How to Ditch Those Exercise Excuses – Once and for All

Whether you’re an exercise newbie or you’ve been walking or running for years, we all find it hard to maintain motivation, especially when the weather is against us, or we’re just not in the mood.

Committing to long-term lifestyle change can be challenging, and it’s often easy to make excuses. However, as you’ll see here, exercise excuses rarely stand up to scrutiny. Been inactive can have serious consequences for our physical and mental health. So here I tackle the most common excuses and suggest ways to finally ditch them.

Top 5 Exercise Excuses & How To Deal With Them

1. “I don’t have the time”

You’re working, looking after your family, or perhaps even a sick relative – when are you supposed to fit it in? The answer is you just have to make it a priority.

The benefits are too many to ignore.

Still feeling guilty?

Then think about the fact that it can make you more productive at work and in your life in general, plus it will give you the energy you need to do all the things you do! Busy people find that scheduling it into the diary is the only way, just the way you would with a work or social event. Also, try to make exercise just part of your daily routine – so walk to get the milk and paper, or build it into your commute.

2. “I might get injured”

It’s true that an injury becomes more common after middle-age. But did you know that getting stronger, through exercise, actually makes it less – not more – likely that you’ll fall or get injured (see ‘I’m too old’ below!).

By making sure to warm up muscles, and being shown how to perform exercises in a safe and controlled way, there should be no problem. It is important to listen to your own body though, and to stop if something just doesn’t feel right.

Also, if you are just embarking on exercise after a period of relative inactivity, it’s important to build it up slowly.

Often people make the mistake of going in too strong, and doing too much, too soon. Then when those people get hurt, they succumb to the attitude of ‘I just can’t exercise anymore’. You can, just maybe not the way you used to. It may just require different training strategies, more rest periods, a different sport, but you can do it. And you should do it. It will help you live a an improved quality of life both now and in the future.

3. “It’s boring”

Running, swimming or cycling aren’t the only exercises our there (frankly, I can’t bear any of them!). Would you believe that there are about 8,000 different sports to choose from? Ballroom dancing, gardening, mowing the lawn, housework, walking a dog or painting a room all count. Don’t be afraid to shake things up.

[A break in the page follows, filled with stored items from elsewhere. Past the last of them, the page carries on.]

-- ==== Sys2Proof/Machine/Layouts.lean ====
section
/-! DEFINITION. Codes and byte layouts of chapter 11: what each reply, record and image is on the wire. -/

namespace Sys2Proof.Machine

/-! ## Codes (section 11.9) -/

def Head.code : Head → Byte
  | .A => 0#8
  | .B => 1#8

def Result.code : Result → Byte
  | .ok => 0x00#8
  | .accepted => 0x01#8
  | .done => 0x02#8
  | .failed => 0x03#8
  | .granted => 0x04#8
  | .renewed => 0x05#8
  | .released => 0x06#8
  | .cancelled => 0x07#8
  | .queued => 0x08#8
  | .activated => 0x09#8
  | .empty => 0x0A#8
  | .pass => 0x0B#8
  | .fail => 0x0C#8
  | .timeout => 0x0D#8
  | .linkLost => 0x0E#8
  | .noReply => 0x10#8
  | .notReady => 0x11#8
  | .frameError => 0x12#8
  | .unknownKind => 0x13#8
  | .badLength => 0x14#8
  | .outOfRange => 0x15#8
  | .notHolder => 0x16#8
  | .heldElsewhere => 0x17#8
  | .alreadyQueued => 0x18#8
  | .notOwner => 0x19#8
  | .noContext => 0x1A#8
  | .portLimit => 0x1B#8
  | .queueNotEmpty => 0x1C#8
  | .busy => 0x1D#8
  | .worn => 0x1E#8
  | .invalidConfig => 0x1F#8
  | .notPresent => 0x20#8

/-- The index of a condition, 0 to 26, in ascending code order (section 11.7). -/
def Cond.index : Cond → Fin 27
  | .linkFault .A => 0
  | .linkFault .B => 1
  | .linkLost .A => 2
  | .linkLost .B => 3
  | .headSensor .A => 4
  | .headSensor .B => 5
  | .headForeign .A => 6
  | .headForeign .B => 7
  | .headSelfTestFail .A => 8
  | .headSelfTestFail .B => 9
  | .factoryCorrupt .A => 10
  | .factoryCorrupt .B => 11
  | .sourceSwitch => 12
  | .syncEdgeReject => 13
  | .scaleRange => 14
  | .storeWriteFail => 15
  | .configActivated => 16
  | .publishHeld => 17
  | .headDisagree => 18
  | .syncLost => 19
  | .syncUnlock => 20
  | .storeBlank => 21
  | .storeCorrupt => 22
  | .ringOverrun => 23
  | .leaseExpired => 24
  | .frameError => 25
  | .replyLost => 26

/-- The code of a condition (section 11.9): head conditions from 01h, other device conditions from 10h, port
conditions from 20h. -/
def Cond.code (c : Cond) : Byte :=
  let n := c.index.val
  if n < 12 then BitVec.ofNat 8 (n + 1)
  else if n < 23 then BitVec.ofNat 8 (n + 4)
  else BitVec.ofNat 8 (n + 9)

/-- The number a host writes and reads for a rate (section 11.3). -/
def Rate.code : Rate → BitVec 16
  | .r500 => 500#16
  | .r1000 => 1000#16
  | .r2000 => 2000#16
  | .r4000 => 4000#16

def Rate.ofCode (c : BitVec 16) : Option Rate :=
  if c = 500#16 then some .r500 else if c = 1000#16 then some .r1000 else if c = 2000#16 then some .r2000
  else if c = 4000#16 then some .r4000 else none

def SyncMode.code : SyncMode → Byte
  | .free => 0#8
  | .direct => 1#8
  | .scaled => 2#8

def SyncMode.ofCode (c : Byte) : Option SyncMode :=
  if c = 0#8 then some .free else if c = 1#8 then some .direct else if c = 2#8 then some .scaled else none

def SourceMode.code : SourceMode → Byte
  | .aOnly => 0#8
  | .bOnly => 1#8
  | .preferA => 2#8
  | .preferB => 3#8

def SourceMode.ofCode (c : Byte) : Option SourceMode :=
  if c = 0#8 then some .aOnly else if c = 1#8 then some .bOnly else if c = 2#8 then some .preferA
  else if c = 3#8 then some .preferB else none

def SyncState.code : SyncState → Byte
  | .none => 0#8
  | .edge => 1#8
  | .fallback => 2#8
  | .unlocked => 3#8
  | .acquiring => 4#8
  | .locked => 5#8
  | .holdover => 6#8

def DeviceState.code : DeviceState → Byte
  | .starting => 0#8
  | .running => 1#8

def LinkState.code : LinkState → Byte
  | .absent => 0#8
  | .syncing => 1#8
  | .up => 2#8
  | .foreign => 3#8
  | .faulted => 4#8

def CtxState.code : CtxState → Byte
  | .backfilling => 1#8
  | .opened => 2#8

def Agreement.code : Agreement → Byte
  | .agree => 0#8
  | .disagree => 1#8

def StoreState.code : StoreState → Byte
  | .loading => 0#8
  | .idle => 1#8
  | .erasing => 2#8
  | .writing => 3#8
  | .verifying => 4#8

def SlotValidity.code : SlotValidity → Byte
  | .blank => 0#8
  | .valid => 1#8
  | .invalid => 2#8
  | .unknown => 3#8

def FactoryValidity.code : FactoryValidity → Byte
  | .valid => 1#8
  | .corrupt => 2#8
  | .unknown => 3#8

def LoadOutcome.code : LoadOutcome → Byte
  | .loaded => 0#8
  | .blank => 1#8
  | .corrupt => 2#8
  | .unknown => 3#8

def LeaseOutcome.code : LeaseOutcome → Byte
  | .none => 0#8
  | .released => 1#8
  | .cancelled => 2#8

def RecordKind.code : RecordKind → Nat
  | .manual => 1
  | .auto => 2
  | .closing => 3

def CommandKind.code : CommandKind → Byte
  | .identify => 1#8
  | .selfTest => 2#8

/-- The source of a publication (section 11.5): 0 NONE, 1 A, 2 B. -/
def sourceCode : Option Head → Nat
  | none => 0
  | some .A => 1
  | some .B => 2

/-- A slot or port number, FFh for none (section 11.9). -/
def numberOrFF : Option Nat → Byte
  | none => 0xFF#8
  | some n => BitVec.ofNat 8 n

/-! ## Sets as bits -/

/-- A bit of a packed field. -/
def bitAt (b : Bool) (n : Nat) : Nat := if b then 2 ^ n else 0

/-- Section 11.5. -/
def PubFlags.bits (f : PubFlags) : Nat :=
  bitAt f.held 6 + bitAt f.void 5 + bitAt f.suspect 4 + bitAt f.saturated 3 + bitAt f.sourceChange 2
    + bitAt f.epochChange 1 + bitAt f.syncFallback 0

/-- Section 11.6. -/
def DeltaFlags.bits (f : DeltaFlags) : Nat :=
  bitAt f.heldSeen 10 + bitAt f.voidSeen 9 + bitAt f.suspectSeen 8 + bitAt f.saturatedSeen 7
    + bitAt f.sourceChangeSeen 6 + bitAt f.epochSpan 5 + bitAt f.syncFallbackSeen 4 + bitAt f.sumSaturated 3
    + bitAt f.historyGap 2 + bitAt f.partialStart 1 + bitAt f.takeDeferred 0

/-- Section 11.3, SET_ATTENTION. -/
def AttnSet.bits (m : AttnSet) : Nat :=
  bitAt m.replyQueue 0 + bitAt m.watermark 1 + bitAt m.takeQueue 2 + bitAt m.condition 3

/-- The mask a byte names, if it names no source beyond the four (R180). -/
def AttnSet.ofByte (b : Byte) : Option AttnSet :=
  if b.toNat < 16 then some ⟨b.getLsbD 0, b.getLsbD 1, b.getLsbD 2, b.getLsbD 3⟩ else none

def GroupDiff.bits (d : GroupDiff) : Nat :=
  bitAt d.gyroTrim 0 + bitAt d.accelTrim 1 + bitAt d.gyroAlign 2 + bitAt d.accelAlign 3

/-- The difference set of STAGE_READ (section 11.4). -/
def ImageDiff.bits (d : ImageDiff) : Nat :=
  d.user.a.bits + 16 * d.user.b.bits + bitAt d.source 8 + bitAt d.thresholds 9 + bitAt d.timing 10

/-! ## Records -/

/-- An optional field: sent as zeros when absent (R185). -/
def optField {w : Nat} (n : Nat) (v : Option (BitVec w)) : List Byte := field n (v.getD 0#w)

def tripleBytes {w : Nat} (n : Nat) (t : Triple (BitVec w)) : List Byte := t.toList.flatMap (field n)

def matBytes {w : Nat} (n : Nat) (m : Mat3 (BitVec w)) : List Byte := (Mat3.toList m).flatMap (field n)

/-- The word of the source and the optional fields (R188). -/
def Publication.syncWord (p : Publication) : Nat :=
  sourceCode p.source * 2 ^ 30 + bitAt p.tag.isSome 29 + bitAt p.temp.isSome 28
    + ((p.tag.map SyncTag.phase).getD 0#16).toNat % 4096 * 2 ^ 16 + ((p.tag.map SyncTag.count).getD 0#16).toNat

/-- The 48 bytes of a publication record (R188). -/
def Publication.bytes (p : Publication) : List Byte :=
  field 6 p.number ++ field 6 p.time ++ field 3 p.interval ++ field 2 p.epoch ++ beBytes 1 p.flags.bits
    ++ beBytes 4 p.syncWord ++ optField 2 p.temp ++ tripleBytes 4 p.gyro ++ tripleBytes 4 p.accel

/-- The span of a delta record: last minus first, 0 when both are absent (R189). -/
def DeltaRecord.span (r : DeltaRecord) : PubNum :=
  match r.first, r.last with
  | some f, some l => l - f
  | _, _ => 0#48

/-- The 92 bytes of a delta record (R189). -/
def DeltaRecord.bytes (r : DeltaRecord) : List Byte :=
  beBytes 2 (r.ctx.val * 2 ^ 13 + r.kind.code * 2 ^ 11 + r.flags.bits) ++ field 2 r.label ++ field 2 r.sequence
    ++ optField 6 r.first ++ field 4 r.span ++ field 4 r.count ++ field 4 r.voids ++ field 2 r.skipped
    ++ field 6 r.startTime ++ field 6 r.endTime ++ tripleBytes 8 r.angle ++ tripleBytes 8 r.velocity
    ++ field 6 r.total

/-- The 94 bytes of a factory record that its check covers (section 11.7). -/
def FactoryRecord.body (r : FactoryRecord) : List Byte :=
  field 4 r.serial ++ tripleBytes 3 r.gyroBias ++ matBytes 4 r.gyroMatrix ++ tripleBytes 3 r.accelBias
    ++ matBytes 4 r.accelMatrix

/-- The 96 bytes of a factory record (section 11.7). -/
def FactoryRecord.bytes (r : FactoryRecord) : List Byte := r.body ++ field 2 r.check

/-- The factory record with every field 0 (R77). -/
def FactoryRecord.zero : FactoryRecord :=
  { serial := 0#32, gyroBias := Triple.const 0#24, gyroMatrix := Triple.const (Triple.const 0#32),
    accelBias := Triple.const 0#24, accelMatrix := Triple.const (Triple.const 0#32), check := 0#16 }

/-- The 96 bytes of a user record (section 11.7). -/
def UserRecord.bytes (r : UserRecord) : List Byte :=
  tripleBytes 4 r.gyroTrim ++ tripleBytes 4 r.accelTrim ++ matBytes 4 r.gyroAlign ++ matBytes 4 r.accelAlign

/-- The 208 bytes of an image (section 11.7). -/
def Image.bytes (i : Image) : List Byte :=
  i.user.a.bytes ++ i.user.b.bytes ++ [i.mode.code] ++ field 2 i.holdOff ++ field 4 i.gyroThreshold
    ++ field 4 i.accelThreshold ++ field 2 i.timing.rate.code ++ [i.timing.mode.code] ++ field 2 i.timing.scale

def tripleAt (bytes : List Byte) (at_ : Nat) : Triple (BitVec 32) := payloadTriple bytes at_

def matAt (bytes : List Byte) (at_ : Nat) : Mat3 (BitVec 32) :=
  ⟨tripleAt bytes at_, tripleAt bytes (at_ + 12), tripleAt bytes (at_ + 24)⟩

def UserRecord.ofBytes (bytes : List Byte) (at_ : Nat) : UserRecord :=
  ⟨tripleAt bytes at_, tripleAt bytes (at_ + 12), matAt bytes (at_ + 24), matAt bytes (at_ + 60)⟩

Exercise can be anything that gets you moving, elevates your heart rate and challenges your muscles.

Consider joining a hiking club, or organise a few friends to start a dance class.

Instead of using boredom as an excuse to not do it, find ways to make it fun.

Involving friends and family to make activities more fun, sociable and enjoyable is known to work.

Go jogging with a friend and support and motivate each other, take the children swimming or join an exercise class.

Put some pumping music on and have fun – exercise is only boring if you allow it to be!

4. “I’m too tired”

It’s a vicious cycle. You’re too tired to set the alarm half an hour earlier, or to get off the couch once you fall into it in the evening. Your lack of exercise leads to less energy and your tiredness worsens. It’s time to bite the bullet and break the cycle. Studies show that regular exercise actually boosts your energy.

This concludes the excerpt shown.